# [Goal of the exercise]
Set down again exactly the lines of the listing below that fall between the line holding "R120, R55). -/" and the line holding "e with content", inclusive.

Start of Block

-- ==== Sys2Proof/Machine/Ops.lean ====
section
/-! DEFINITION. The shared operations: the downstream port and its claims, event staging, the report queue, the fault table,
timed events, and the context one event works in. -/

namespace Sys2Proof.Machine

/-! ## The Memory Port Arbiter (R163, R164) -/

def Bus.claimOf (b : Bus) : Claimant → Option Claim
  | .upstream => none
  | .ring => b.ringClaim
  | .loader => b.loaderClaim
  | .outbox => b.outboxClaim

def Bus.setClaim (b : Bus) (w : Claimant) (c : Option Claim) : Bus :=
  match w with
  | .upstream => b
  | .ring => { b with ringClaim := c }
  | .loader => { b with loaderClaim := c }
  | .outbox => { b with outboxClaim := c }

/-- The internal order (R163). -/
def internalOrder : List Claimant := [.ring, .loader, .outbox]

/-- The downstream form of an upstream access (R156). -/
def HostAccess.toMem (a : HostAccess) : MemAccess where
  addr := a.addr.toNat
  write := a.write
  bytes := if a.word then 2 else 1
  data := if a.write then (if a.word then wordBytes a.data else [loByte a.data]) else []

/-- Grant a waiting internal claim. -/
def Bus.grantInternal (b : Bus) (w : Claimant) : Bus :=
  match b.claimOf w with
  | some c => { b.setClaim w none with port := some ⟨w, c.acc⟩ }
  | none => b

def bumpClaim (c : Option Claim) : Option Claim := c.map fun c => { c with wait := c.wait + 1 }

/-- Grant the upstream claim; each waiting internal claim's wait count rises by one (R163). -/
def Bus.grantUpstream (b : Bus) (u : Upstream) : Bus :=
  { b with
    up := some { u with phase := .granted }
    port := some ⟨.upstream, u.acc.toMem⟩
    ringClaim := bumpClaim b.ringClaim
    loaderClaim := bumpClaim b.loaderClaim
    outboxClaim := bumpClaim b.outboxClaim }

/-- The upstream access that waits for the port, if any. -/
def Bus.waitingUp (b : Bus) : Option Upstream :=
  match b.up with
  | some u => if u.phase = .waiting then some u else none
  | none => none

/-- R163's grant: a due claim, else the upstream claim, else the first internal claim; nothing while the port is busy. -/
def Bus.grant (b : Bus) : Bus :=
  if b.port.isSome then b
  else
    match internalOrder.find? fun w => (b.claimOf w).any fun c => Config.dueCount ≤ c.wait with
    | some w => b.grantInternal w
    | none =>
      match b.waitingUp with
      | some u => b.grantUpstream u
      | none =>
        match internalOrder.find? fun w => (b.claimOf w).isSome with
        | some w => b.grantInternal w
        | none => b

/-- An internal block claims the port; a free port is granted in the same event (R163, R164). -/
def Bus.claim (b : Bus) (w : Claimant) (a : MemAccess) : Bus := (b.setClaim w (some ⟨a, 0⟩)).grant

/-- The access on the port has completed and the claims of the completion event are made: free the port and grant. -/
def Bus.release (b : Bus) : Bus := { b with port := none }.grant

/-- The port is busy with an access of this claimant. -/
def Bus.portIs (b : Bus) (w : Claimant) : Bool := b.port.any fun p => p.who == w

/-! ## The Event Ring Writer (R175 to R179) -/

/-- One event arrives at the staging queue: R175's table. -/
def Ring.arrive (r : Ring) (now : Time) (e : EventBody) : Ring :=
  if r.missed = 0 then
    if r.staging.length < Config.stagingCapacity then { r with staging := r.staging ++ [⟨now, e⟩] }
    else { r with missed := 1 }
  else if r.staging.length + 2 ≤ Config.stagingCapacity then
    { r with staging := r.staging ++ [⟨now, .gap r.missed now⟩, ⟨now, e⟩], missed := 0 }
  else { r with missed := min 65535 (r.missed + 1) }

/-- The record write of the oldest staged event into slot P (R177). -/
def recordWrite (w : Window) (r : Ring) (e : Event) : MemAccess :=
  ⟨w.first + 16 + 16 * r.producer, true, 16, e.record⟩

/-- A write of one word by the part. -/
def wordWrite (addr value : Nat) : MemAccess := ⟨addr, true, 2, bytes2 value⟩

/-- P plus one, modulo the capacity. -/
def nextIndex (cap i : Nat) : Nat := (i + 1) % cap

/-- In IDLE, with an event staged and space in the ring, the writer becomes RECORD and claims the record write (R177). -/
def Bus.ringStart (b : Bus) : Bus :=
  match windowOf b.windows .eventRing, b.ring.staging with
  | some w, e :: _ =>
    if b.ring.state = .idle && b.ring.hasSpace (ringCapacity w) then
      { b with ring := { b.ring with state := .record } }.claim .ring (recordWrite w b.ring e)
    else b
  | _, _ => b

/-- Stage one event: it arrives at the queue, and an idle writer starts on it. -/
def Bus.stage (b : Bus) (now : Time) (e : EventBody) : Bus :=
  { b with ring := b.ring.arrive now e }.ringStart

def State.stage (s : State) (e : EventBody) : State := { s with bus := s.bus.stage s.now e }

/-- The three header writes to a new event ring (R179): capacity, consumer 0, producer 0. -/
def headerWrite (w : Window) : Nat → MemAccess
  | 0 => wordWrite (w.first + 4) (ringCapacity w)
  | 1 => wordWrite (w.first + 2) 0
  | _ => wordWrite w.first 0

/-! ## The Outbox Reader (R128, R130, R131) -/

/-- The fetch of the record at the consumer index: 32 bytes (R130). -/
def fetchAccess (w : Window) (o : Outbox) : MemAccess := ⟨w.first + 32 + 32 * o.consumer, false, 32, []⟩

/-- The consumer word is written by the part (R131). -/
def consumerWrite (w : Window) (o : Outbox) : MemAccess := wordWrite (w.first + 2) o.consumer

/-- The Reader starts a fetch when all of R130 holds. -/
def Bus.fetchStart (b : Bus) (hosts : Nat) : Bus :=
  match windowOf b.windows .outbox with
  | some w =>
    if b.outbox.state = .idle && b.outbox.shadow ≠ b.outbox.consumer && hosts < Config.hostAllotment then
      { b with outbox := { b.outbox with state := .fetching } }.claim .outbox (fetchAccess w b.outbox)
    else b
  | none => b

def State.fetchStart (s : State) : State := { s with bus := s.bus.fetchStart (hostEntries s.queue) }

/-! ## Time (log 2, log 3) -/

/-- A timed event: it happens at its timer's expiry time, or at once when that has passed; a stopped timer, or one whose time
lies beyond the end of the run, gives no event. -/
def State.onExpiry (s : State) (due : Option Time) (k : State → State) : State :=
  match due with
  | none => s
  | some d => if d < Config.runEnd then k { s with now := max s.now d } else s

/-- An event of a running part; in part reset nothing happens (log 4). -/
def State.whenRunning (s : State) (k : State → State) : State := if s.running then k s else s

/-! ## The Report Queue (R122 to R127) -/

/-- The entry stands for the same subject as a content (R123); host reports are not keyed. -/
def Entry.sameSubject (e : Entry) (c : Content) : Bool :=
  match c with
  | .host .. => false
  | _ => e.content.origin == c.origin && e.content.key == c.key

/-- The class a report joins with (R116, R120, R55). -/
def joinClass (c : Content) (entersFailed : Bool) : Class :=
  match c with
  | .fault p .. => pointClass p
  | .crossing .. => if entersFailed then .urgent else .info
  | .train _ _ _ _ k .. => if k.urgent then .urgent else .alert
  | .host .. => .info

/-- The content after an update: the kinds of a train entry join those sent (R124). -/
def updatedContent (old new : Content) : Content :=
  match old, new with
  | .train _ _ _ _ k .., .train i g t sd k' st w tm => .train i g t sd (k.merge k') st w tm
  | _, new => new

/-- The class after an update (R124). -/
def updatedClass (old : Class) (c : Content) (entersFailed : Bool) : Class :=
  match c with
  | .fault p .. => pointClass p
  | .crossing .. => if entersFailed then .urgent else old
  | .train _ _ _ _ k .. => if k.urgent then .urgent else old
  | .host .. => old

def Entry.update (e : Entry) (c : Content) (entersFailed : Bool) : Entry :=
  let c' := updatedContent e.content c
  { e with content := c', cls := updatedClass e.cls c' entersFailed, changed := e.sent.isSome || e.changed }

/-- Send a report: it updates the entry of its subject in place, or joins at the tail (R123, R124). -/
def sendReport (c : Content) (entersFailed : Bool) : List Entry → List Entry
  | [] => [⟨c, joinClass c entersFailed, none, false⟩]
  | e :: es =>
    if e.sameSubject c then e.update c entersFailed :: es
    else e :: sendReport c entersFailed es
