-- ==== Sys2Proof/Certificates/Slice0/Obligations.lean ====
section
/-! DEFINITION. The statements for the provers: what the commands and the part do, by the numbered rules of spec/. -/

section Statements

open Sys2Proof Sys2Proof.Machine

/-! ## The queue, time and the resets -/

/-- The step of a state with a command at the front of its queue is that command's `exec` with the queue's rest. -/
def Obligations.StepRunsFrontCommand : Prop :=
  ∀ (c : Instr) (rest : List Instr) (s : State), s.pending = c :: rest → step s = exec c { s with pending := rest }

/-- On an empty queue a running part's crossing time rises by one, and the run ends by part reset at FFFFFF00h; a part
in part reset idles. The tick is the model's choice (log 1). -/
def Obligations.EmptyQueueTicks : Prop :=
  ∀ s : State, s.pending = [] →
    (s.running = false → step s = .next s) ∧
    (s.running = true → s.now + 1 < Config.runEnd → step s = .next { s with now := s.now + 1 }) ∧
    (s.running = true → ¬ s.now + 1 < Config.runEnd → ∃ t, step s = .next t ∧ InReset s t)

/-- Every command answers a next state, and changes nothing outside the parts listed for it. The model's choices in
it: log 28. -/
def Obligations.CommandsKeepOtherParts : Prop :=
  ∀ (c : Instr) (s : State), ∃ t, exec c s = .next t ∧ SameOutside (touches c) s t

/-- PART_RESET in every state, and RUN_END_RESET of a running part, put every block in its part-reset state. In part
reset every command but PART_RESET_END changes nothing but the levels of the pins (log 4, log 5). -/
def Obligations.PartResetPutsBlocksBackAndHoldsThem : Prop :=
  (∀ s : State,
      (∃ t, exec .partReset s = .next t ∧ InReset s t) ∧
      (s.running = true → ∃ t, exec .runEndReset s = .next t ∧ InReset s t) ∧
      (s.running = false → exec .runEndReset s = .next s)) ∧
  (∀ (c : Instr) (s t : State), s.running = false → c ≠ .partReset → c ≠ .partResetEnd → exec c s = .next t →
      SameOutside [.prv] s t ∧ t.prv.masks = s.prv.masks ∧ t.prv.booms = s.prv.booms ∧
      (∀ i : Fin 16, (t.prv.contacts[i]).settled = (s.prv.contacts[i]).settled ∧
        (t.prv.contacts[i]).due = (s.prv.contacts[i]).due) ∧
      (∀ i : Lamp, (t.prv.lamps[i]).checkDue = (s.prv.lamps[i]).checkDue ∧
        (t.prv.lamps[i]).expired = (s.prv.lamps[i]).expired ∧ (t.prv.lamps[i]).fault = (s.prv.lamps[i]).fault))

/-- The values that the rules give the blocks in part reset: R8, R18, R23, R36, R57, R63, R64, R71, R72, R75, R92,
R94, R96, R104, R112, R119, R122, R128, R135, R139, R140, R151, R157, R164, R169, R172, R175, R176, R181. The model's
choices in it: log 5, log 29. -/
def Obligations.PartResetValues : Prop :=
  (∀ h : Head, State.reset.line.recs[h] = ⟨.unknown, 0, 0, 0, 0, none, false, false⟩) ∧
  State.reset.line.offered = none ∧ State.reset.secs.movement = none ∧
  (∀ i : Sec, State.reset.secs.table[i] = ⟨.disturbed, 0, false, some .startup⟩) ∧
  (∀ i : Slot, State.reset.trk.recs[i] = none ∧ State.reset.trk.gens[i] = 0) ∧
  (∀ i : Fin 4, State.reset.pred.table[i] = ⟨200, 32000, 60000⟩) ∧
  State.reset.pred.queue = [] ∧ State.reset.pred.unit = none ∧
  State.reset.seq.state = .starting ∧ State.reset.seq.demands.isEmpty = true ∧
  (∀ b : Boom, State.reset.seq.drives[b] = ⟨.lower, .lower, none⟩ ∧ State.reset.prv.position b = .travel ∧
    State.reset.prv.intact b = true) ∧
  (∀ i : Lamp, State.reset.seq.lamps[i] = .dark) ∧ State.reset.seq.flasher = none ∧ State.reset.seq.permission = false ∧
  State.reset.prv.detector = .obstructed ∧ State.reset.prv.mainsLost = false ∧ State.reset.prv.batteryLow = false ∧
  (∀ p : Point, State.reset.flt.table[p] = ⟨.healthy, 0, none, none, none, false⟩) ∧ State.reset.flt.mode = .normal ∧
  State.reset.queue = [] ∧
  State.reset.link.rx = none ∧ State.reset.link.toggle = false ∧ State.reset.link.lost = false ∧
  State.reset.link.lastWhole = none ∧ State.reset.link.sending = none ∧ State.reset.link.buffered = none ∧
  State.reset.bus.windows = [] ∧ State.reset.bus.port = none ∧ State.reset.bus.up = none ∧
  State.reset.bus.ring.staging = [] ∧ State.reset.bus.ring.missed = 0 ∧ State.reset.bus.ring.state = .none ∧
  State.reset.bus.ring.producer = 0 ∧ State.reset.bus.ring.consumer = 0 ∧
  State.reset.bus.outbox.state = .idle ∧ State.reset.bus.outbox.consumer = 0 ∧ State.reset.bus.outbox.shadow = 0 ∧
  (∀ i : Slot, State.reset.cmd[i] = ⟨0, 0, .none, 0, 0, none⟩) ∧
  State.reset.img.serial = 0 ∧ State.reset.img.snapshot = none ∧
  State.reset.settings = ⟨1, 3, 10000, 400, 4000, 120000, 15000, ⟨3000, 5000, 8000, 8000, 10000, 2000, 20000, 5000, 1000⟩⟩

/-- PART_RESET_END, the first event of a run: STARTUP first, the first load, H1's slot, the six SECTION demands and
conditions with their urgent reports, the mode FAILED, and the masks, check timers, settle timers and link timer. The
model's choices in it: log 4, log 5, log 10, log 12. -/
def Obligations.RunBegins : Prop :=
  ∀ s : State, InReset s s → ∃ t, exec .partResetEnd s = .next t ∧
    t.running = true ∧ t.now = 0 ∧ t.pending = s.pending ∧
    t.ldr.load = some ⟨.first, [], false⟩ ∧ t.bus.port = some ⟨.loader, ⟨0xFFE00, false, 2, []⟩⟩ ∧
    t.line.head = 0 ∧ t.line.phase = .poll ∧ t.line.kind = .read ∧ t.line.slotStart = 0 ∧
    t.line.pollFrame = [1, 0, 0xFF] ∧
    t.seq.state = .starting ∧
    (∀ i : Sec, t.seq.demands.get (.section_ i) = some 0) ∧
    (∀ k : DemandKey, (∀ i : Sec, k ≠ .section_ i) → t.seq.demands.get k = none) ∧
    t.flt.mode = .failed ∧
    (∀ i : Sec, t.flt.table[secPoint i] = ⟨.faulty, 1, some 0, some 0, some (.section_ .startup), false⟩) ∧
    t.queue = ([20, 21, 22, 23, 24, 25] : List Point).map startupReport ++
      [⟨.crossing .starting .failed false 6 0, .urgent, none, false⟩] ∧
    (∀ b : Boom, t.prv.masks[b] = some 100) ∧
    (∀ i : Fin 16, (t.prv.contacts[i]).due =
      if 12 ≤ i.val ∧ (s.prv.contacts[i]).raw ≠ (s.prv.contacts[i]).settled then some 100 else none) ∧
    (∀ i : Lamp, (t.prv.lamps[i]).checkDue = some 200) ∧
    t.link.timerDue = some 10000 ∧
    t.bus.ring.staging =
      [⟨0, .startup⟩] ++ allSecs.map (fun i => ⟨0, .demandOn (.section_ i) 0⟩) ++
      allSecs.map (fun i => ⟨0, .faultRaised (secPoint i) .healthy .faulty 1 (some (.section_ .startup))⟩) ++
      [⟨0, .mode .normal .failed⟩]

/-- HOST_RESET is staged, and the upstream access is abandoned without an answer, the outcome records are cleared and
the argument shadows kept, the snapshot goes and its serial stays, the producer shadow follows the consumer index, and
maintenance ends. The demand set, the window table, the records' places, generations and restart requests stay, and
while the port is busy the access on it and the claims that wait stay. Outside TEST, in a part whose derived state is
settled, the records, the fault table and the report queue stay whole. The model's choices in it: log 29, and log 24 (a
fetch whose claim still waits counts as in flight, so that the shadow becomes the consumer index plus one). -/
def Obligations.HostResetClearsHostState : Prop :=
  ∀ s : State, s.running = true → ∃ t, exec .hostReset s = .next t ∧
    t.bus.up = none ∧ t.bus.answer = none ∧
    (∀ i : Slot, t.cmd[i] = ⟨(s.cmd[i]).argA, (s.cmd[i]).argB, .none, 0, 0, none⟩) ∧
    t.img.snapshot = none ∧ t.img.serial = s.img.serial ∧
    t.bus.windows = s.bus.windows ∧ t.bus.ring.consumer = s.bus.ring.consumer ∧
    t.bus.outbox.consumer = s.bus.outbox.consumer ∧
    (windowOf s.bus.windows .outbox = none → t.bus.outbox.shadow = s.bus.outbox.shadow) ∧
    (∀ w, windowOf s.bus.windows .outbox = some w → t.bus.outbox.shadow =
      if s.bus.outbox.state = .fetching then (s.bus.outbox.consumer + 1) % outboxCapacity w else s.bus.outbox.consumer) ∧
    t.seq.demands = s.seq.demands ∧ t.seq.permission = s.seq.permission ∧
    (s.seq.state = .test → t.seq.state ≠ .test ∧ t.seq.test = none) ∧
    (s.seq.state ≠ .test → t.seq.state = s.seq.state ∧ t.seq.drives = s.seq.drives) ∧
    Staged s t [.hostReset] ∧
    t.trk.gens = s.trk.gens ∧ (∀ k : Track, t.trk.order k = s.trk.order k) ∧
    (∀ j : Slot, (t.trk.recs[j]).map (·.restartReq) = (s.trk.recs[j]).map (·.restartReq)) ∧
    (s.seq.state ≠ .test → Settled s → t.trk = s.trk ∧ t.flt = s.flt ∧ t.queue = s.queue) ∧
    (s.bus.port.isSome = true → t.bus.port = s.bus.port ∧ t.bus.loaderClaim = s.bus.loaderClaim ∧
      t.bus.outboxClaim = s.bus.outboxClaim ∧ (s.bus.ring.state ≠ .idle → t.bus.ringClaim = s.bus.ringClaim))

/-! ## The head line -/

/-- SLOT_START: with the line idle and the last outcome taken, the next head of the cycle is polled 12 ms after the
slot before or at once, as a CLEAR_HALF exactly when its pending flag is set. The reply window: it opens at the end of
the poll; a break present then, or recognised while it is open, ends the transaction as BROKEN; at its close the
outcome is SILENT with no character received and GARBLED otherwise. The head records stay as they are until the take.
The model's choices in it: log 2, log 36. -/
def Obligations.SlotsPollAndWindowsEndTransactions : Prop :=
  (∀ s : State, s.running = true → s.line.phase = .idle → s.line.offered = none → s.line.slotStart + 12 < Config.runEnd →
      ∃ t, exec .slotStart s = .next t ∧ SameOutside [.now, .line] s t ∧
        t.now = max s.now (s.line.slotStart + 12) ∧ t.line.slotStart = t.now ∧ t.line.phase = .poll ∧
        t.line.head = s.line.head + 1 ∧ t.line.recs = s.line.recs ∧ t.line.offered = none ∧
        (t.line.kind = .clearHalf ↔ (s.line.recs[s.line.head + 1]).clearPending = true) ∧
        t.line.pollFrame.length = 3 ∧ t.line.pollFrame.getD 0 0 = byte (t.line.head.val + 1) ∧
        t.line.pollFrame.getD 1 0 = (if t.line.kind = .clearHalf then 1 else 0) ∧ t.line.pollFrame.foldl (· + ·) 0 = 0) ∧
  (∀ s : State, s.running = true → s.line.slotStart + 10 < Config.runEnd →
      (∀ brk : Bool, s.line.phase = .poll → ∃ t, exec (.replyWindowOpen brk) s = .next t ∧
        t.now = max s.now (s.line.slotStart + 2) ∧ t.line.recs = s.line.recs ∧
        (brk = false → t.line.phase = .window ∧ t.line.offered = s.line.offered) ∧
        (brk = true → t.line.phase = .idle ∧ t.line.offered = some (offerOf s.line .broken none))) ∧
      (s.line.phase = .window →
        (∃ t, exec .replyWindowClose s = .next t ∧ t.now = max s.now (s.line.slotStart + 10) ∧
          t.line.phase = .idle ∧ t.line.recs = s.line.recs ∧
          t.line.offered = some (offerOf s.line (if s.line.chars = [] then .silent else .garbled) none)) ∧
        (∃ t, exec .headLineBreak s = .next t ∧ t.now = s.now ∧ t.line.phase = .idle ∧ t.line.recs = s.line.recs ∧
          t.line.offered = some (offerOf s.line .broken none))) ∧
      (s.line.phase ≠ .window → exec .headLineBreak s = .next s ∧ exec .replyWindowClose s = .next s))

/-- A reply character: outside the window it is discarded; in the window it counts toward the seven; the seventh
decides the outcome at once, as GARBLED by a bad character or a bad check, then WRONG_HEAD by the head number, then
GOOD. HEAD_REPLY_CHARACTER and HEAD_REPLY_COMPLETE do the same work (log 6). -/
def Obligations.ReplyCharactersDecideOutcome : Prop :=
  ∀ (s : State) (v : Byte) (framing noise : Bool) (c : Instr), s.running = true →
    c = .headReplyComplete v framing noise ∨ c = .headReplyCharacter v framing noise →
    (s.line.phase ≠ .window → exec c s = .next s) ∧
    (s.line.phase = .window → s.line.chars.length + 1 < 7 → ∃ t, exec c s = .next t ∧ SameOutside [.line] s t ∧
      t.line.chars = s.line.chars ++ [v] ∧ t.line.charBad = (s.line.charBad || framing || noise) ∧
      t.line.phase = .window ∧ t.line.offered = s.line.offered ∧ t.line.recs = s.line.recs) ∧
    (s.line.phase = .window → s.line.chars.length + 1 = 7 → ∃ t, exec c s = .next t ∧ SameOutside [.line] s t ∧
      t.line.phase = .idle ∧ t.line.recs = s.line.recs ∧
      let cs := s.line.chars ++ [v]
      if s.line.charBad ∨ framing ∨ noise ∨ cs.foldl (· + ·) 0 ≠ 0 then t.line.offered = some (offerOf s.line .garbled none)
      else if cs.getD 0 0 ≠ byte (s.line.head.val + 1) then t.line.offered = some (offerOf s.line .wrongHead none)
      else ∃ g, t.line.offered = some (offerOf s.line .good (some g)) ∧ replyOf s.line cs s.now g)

End of Block

# [Solution below]
/-- The class a report joins with (R116, R120, R55). -/
def joinClass (c : Content) (entersFailed : Bool) : Class :=
  match c with
  | .fault p .. => pointClass p
  | .crossing .. => if entersFailed then .urgent else .info
  | .train _ _ _ _ k .. => if k.urgent then .urgent else .alert
  | .host .. => .info

/-- The content after an update: the kinds of a train entry join those sent (R124). -/
def updatedContent (old new : Content) : Content :=
  match old, new with
  | .train _ _ _ _ k .., .train i g t sd k' st w tm => .train i g t sd (k.merge k') st w tm
  | _, new => new

/-- The class after an update (R124). -/
def updatedClass (old : Class) (c : Content) (entersFailed : Bool) : Class :=
  match c with
  | .fault p .. => pointClass p
  | .crossing .. => if entersFailed then .urgent else old
  | .train _ _ _ _ k .. => if k.urgent then .urgent else old
  | .host .. => old

def Entry.update (e : Entry) (c : Content) (entersFailed : Bool) : Entry :=
  let c' := updatedContent e.content c
  { e with content := c', cls := updatedClass e.cls c' entersFailed, changed := e.sent.isSome || e.changed }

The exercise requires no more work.